Neurodegeneration as measured by FDG-PET was significantly correlated and topographically aligned with cognitive performance in the total sample and both age groups. Compared to tau, hypometabolism appeared to be more spatially restricted but to also have a stronger correlation with cognitive performance. This may be due to neurodegeneration being a downstream event in the pathogenesis of Alzheimer’s disease, closer to the onset of symptoms compared to amyloid and tau accumulation. A recent study also found that the spatial pattern of significant association between FTP-PET binding and cognition was more widespread than the association between cortical thickness on MRI (another biomarker of neurodegeneration) and cognition.⁵⁰ Alternatively, we cannot rule out that these differences between neurodegeneration and tau are statistically driven. FDG-PET was only available in 74% of participants who had FTP-PET, creating a higher threshold on voxel-wise analyses necessary to reach statistical significance.

In light of these results, age-related differences in clinical severity in the Alzheimer’s disease spectrum may instead be due to greater neurofibrillary tangle burden, faster tau accumulation,⁵² or differing biochemical features of tau in younger patients.⁵⁵ There may also be a role of selection bias where older patients with a greater burden of tau may be too impaired for participation in research studies given potentially lower brain reserve and increased likelihood of co-pathologies.¹² Additionally, the increased frequency of non-amnestic symptoms in younger patients may be attributed to a different localization of tau pathology,³⁶ as younger patients have more cortical-predominant tau.^96,101 This may be due to differences in underlying selective network vulnerability in younger patients, which may even be neurodevelopmental, as prior mathematical and visuospatial learning disabilities have been associated with PCA and language learning disabilities with lvPPA.^{49,95,102–104} This is also supported by recent studies showing those with non-amnestic symptoms have a neocortical origin of disease and that tau subsequently spreads systematically through distinct networks.^96,105,106

In mediation analyses, tau had an association with executive function independent of neurodegeneration in all age groups, with language in EOAD and in the total sample and with visuospatial function in the total sample.

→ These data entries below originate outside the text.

theorem Chip.takeCandidate_kept (n : Nat) (tb : ToothTable) (e : EdgeIn) (k : Option Candidate) (c : Chip) : Kept 0x640 c
    (Chip.takeCandidate n tb e k c) := by
  unfold Chip.takeCandidate
  split
  · exact (Chip.modWheel_kept ..).mono (by decide)
  · extract_lets x0
    refine Kept.ite ?_ ?_
    · refine Kept.step (Chip.decideDir_kept ..) (by decide) ?_
      subst x0
      refine Kept.doIf (fun _ => ?_) ?_
      · exact (Chip.adoptCorr_kept ..).mono (by decide)
      · exact (Chip.modWheel_kept ..).mono (by decide)
    · subst x0
      refine Kept.doIf (fun _ => ?_) ?_
      · exact (Chip.adoptCorr_kept ..).mono (by decide)
      · exact (Chip.modWheel_kept ..).mono (by decide)

theorem Chip.rematch_kept (n : Nat) (tb : ToothTable) (e : EdgeIn) (c : Chip) : Kept 0x20040000000000000000000000000010007c2
    c (Chip.rematch n tb e c) := by
  unfold Chip.rematch
  split
  · extract_lets x0 x1 x2 x3
    refine Kept.ite ?_ ?_
    · refine Kept.step (Chip.correct_kept ..) (by decide) ?_
      subst x3
      exact (Chip.modWheel_kept ..).mono (by decide)
    · subst x3
      exact (Chip.modWheel_kept ..).mono (by decide)
  · exact (Chip.modWheel_kept ..).mono (by decide)

theorem Chip.confirmMatch_kept (n : Nat) (tb : ToothTable) (e : EdgeIn) (k : Candidate) (c : Chip) : Kept
    0x2004008000000000000000000000001080fc6 c (Chip.confirmMatch n tb e k c) := by
  unfold Chip.confirmMatch
  extract_lets x0
  refine Kept.step (Chip.fittingEdge_kept ..) (by decide) ?_
  refine Kept.step (Chip.rematch_kept ..) (by decide) ?_
  refine Kept.ite ?_ ?_
  · refine Kept.step (Chip.camMatched_kept ..) (by decide) ?_
    subst x0
    refine Kept.step (Kept.setFld_name .wheelStatus _ 0 (Eq.refl _)) (by decide) ?_
    refine Kept.step (Kept.setFld_name .wheelStatus _ 0 (Eq.refl _)) (by decide) ?_
    refine Kept.step (Chip.adoptCorr_kept ..) (by decide) ?_
    exact (Chip.modWheel_kept ..).mono (by decide)
  · subst x0
    refine Kept.step (Kept.setFld_name .wheelStatus _ 0 (Eq.refl _)) (by decide) ?_
    refine Kept.step (Kept.setFld_name .wheelStatus _ 0 (Eq.refl _)) (by decide) ?_
    refine Kept.step (Chip.adoptCorr_kept ..) (by decide) ?_
    exact (Chip.modWheel_kept ..).mono (by decide)

theorem Chip.acquireEdge_kept (n : Nat) (tb : ToothTable) (e : EdgeIn) (c : Chip) : Kept
    0x2004008000000000000000000000001080fc6 c (Chip.acquireEdge n tb e c) := by
  unfold Chip.acquireEdge
  extract_lets x0 x1 x2 x3 x4
  split
  · subst x4
    dsimp only
    subst x3
    split
    · refine Kept.ite ?_ ?_
      · refine Kept.step (Chip.confirmMatch_kept ..) (by decide) ?_
        exact (Chip.takeCandidate_kept ..).mono (by decide)
      · exact (Chip.takeCandidate_kept ..).mono (by decide)
    · exact (Chip.takeCandidate_kept ..).mono (by decide)
  · extract_lets x5 x6
    refine Kept.ite ?_ ?_
    · refine Kept.ite ?_ ?_
      · exact (Chip.confirmMatch_kept ..).mono (by decide)
      · exact (Chip.modWheel_kept ..).mono (by decide)
    · subst x4
      dsimp only
      subst x3
      split
      · refine Kept.ite ?_ ?_
        · refine Kept.step (Chip.confirmMatch_kept ..) (by decide) ?_
          exact (Chip.takeCandidate_kept ..).mono (by decide)
        · exact (Chip.takeCandidate_kept ..).mono (by decide)
      · exact (Chip.takeCandidate_kept ..).mono (by decide)

theorem Chip.matchedEdge_kept (n : Nat) (tb : ToothTable) (e : EdgeIn) (c : Chip) : Kept
    0x2004018000000000000000000000001080fc6 c (Chip.matchedEdge n tb e c).2 := by
  unfold Chip.matchedEdge
  dsimp only
  refine Kept.ite_snd ?_ ?_
  · dsimp only
    refine Kept.step (Chip.fittingEdge_kept ..) (by decide) ?_
    refine Kept.step (Chip.modWheel_kept ..) (by decide) ?_
    exact (Kept.setFld_name .wheelStatus _ 0 (Eq.refl _)).mono (by decide)
  · dsimp only
    refine Kept.ite ?_ ?_
    · refine Kept.step (Chip.loseMatch_kept ..) (by decide) ?_
      split
      · refine Kept.step (Chip.endForwardRun_kept ..) (by decide) ?_
        refine Kept.step (Chip.clearQualCount_kept ..) (by decide) ?_
        refine Kept.step (Chip.fault_kept ..) (by decide) ?_
        refine Kept.step (Chip.raise_kept ..) (by decide) ?_
        refine Kept.step (Kept.incFld_name .wheelCounts _ 0 (Eq.refl _)) (by decide) ?_
        refine Kept.step (Chip.modWheel_kept ..) (by decide) ?_
        exact (Kept.setFld_name .wheelStatus _ 0 (Eq.refl _)).mono (by decide)
      · refine Kept.step (Chip.fault_kept ..) (by decide) ?_
        refine Kept.step (Chip.raise_kept ..) (by decide) ?_
        refine Kept.step (Kept.incFld_name .wheelCounts _ 0 (Eq.refl _)) (by decide) ?_
        refine Kept.step (Chip.modWheel_kept ..) (by decide) ?_
        exact (Kept.setFld_name .wheelStatus _ 0 (Eq.refl _)).mono (by decide)
    · refine Kept.step (Chip.learnEdge_kept ..) (by decide) ?_
      split
      · refine Kept.step (Chip.endForwardRun_kept ..) (by decide) ?_
        refine Kept.step (Chip.clearQualCount_kept ..) (by decide) ?_
        refine Kept.step (Chip.fault_kept ..) (by decide) ?_
        refine Kept.step (Chip.raise_kept ..) (by decide) ?_
        refine Kept.step (Kept.incFld_name .wheelCounts _ 0 (Eq.refl _)) (by decide) ?_
        refine Kept.step (Chip.modWheel_kept ..) (by decide) ?_
        exact (Kept.setFld_name .wheelStatus _ 0 (Eq.refl _)).mono (by decide)
      · refine Kept.step (Chip.fault_kept ..) (by decide) ?_
        refine Kept.step (Chip.raise_kept ..) (by decide) ?_
        refine Kept.step (Kept.incFld_name .wheelCounts _ 0 (Eq.refl _)) (by decide) ?_
        refine Kept.step (Chip.modWheel_kept ..) (by decide) ?_
        exact (Kept.setFld_name .wheelStatus _ 0 (Eq.refl _)).mono (by decide)

theorem Chip.quadEdge_kept (tb : ToothTable) (e : EdgeIn) (quad : Option Nat) (c : Chip) : Kept 0x640 c (Chip.quadEdge tb e
    quad c) := by
  unfold Chip.quadEdge
  split
  · refine Kept.step (Chip.decideDir_kept ..) (by decide) ?_
    refine Kept.doIf (fun _ => ?_) ?_
    · exact (Chip.adoptCorr_kept ..).mono (by decide)
    · exact Kept.rfl
  · exact Kept.rfl

theorem Chip.commitWheel_kept (a : Nat) (v : DWord) (c : Chip) : Kept 0x4008000000000000000000000080000642 c
    (Chip.commitWheel a v c) := by
  unfold Chip.commitWheel
  extract_lets x0 x1
  refine Kept.ite ?_ ?_
  · refine Kept.ite ?_ ?_
    · subst x1
      exact (Chip.storeMasked_kept ..).mono (by decide)
    · refine Kept.step (Chip.restartAll_kept ..) (by decide) ?_
      subst x1
      exact (Chip.storeMasked_kept ..).mono (by decide)
  · split
    · refine Kept.ite ?_ ?_
      · subst x1
        exact (Chip.storeMasked_kept ..).mono (by decide)
      · refine Kept.step (Chip.restartInput_kept ..) (by decide) ?_
        refine Kept.step (Chip.showAmpl_kept ..) (by decide) ?_
        refine Kept.step (Chip.modWheel_kept ..) (by decide) ?_
        subst x1
        exact (Chip.storeMasked_kept ..).mono (by decide)
    · subst x1
      exact (Chip.storeMasked_kept ..).mono (by decide)

theorem Chip.checkPasses_kept (c : Chip) : Kept 0x200 c (Chip.checkPasses c) := by
  unfold Chip.checkPasses
  refine Kept.foldl (fun _ _ => ?_) ?_
  · refine Kept.ite ?_ ?_
    · exact (Chip.modWheel_kept ..).mono (by decide)
    · exact Kept.rfl
  · exact Kept.rfl

theorem Chip.switchClock_kept (c : Chip) : Kept 0x800000000000000000000000000000080a c (Chip.switchClock c) := by
  unfold Chip.switchClock
  extract_lets x0 x1
  refine Kept.step Kept.tb_set (by decide) ?_
  subst x0
  refine Kept.step (Kept.setFld_name .clockMon 0 0 (Eq.refl _)) (by decide) ?_
  exact (Chip.useFree_kept ..).mono (by decide)

theorem Chip.flushRows_kept (c : Chip) : Kept 0x4 c (Chip.flushRows c) := by
  unfold Chip.flushRows
  refine Kept.foldl (fun _ _ => ?_) ?_
  · exact (Chip.writeRow_kept ..).mono (by decide)
  · exact (Chip.modRows_kept ..).mono (by decide)

theorem Chip.logEdge_kept (n : Nat) (e : EdgeIn) (misfit : Bool) (isMatched : Bool) (pos : Nat) (c : Chip) : Kept 0x4 c
    (Chip.logEdge n e misfit isMatched pos c) := by
  unfold Chip.logEdge
  extract_lets x0 x1 x2 x3
  refine Kept.step (Chip.flushRows_kept ..) (by decide) ?_
  exact (Chip.modRows_kept ..).mono (by decide)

Neurodegeneration mediated the association between tau and cognition in all domains except episodic memory in LOAD. Tau has been demonstrated to have an association with cognition independent of neurodegeneration in multiple prior studies.^41,47,50,107 Our study extends prior evidence from atrophy-based biomarkers of neurodegeneration by showing the results are similar when evaluating local relationships using FDG-PET and within both EOAD and LOAD groups.^47,50,107 Previous studies have observed that FTP-PET is more strongly associated with FDG-PET hypometabolism than with atrophy.^38,51 The authors speculate this may be due to FDG-PET being more sensitive to the effects of tau or due to PET imaging modalities being more methodologically consistent than comparisons between PET and MRI.^38,51 One possible explanation for tau neurotoxicity is recent evidence that tau independently induces cerebrovascular dysfunction by suppressing neurovascular coupling.¹⁰⁸ This has also been demonstrated in neuroimaging studies showing that reduced relative cerebral blood flow is associated with tau and cognition in Alzheimer’s disease.^41,109 A second possible explanation is that tau affects cognition before neurodegeneration occurs.¹⁰⁷ Tau may lead to impaired neuronal transmission¹¹⁰ and brain network dysfunction^95,111 prior to neurodegeneration. This would conform with recent longitudinal evidence that tau is associated with future cortical atrophy measures of neurodegeneration,⁵³ cognitive decline⁵² and clinical progression.^100,112

A strength of the present study is that it includes a larger and more heterogeneous sample of symptomatic Alzheimer’s disease patients compared to prior studies. Additionally, it is the first direct voxel-wise comparison between age groups of clinical–PET correlations to our knowledge. The results were similar across the heterogeneous sample, even when excluding atypical Alzheimer’s disease variants, supporting internal validity and suggesting that tau is similarly correlated with cognitive performance across the heterogeneity of Alzheimer’s disease phenotypes and ages. An additional strength is the use of multimodal PET imaging to capture key molecular pathology and neurodegeneration measures in the Alzheimer’s disease pathophysiological cascade. The present study has limitations. First, we may have been underpowered to detect more subtle interactions between age groups and PET impacting associations with cognition. While ours is the largest multimodal PET study thus far exploring this question in EOAD to our knowledge, this question should be further evaluated in future larger studies. Second, these patients were recruited to an expert tertiary care centre, which creates selection bias as the proportion of patients with non-amnestic symptoms in both age groups is not generalizable to the population. Additionally, there was a lack of racial and ethnic diversity and participants were highly educated in the sample. Third, FDG-PET was available for most but not all patients, limiting our ability to directly compare multimodal PET biomarkers. Fourth, mediation analyses were limited to evaluating local relationships and did not account for possible distant relationships between FTP-PET, FDG-PET and domain-specific cognitive performance. As a cross-sectional observational study, this study was unable to assess causal relationships or longitudinal progression.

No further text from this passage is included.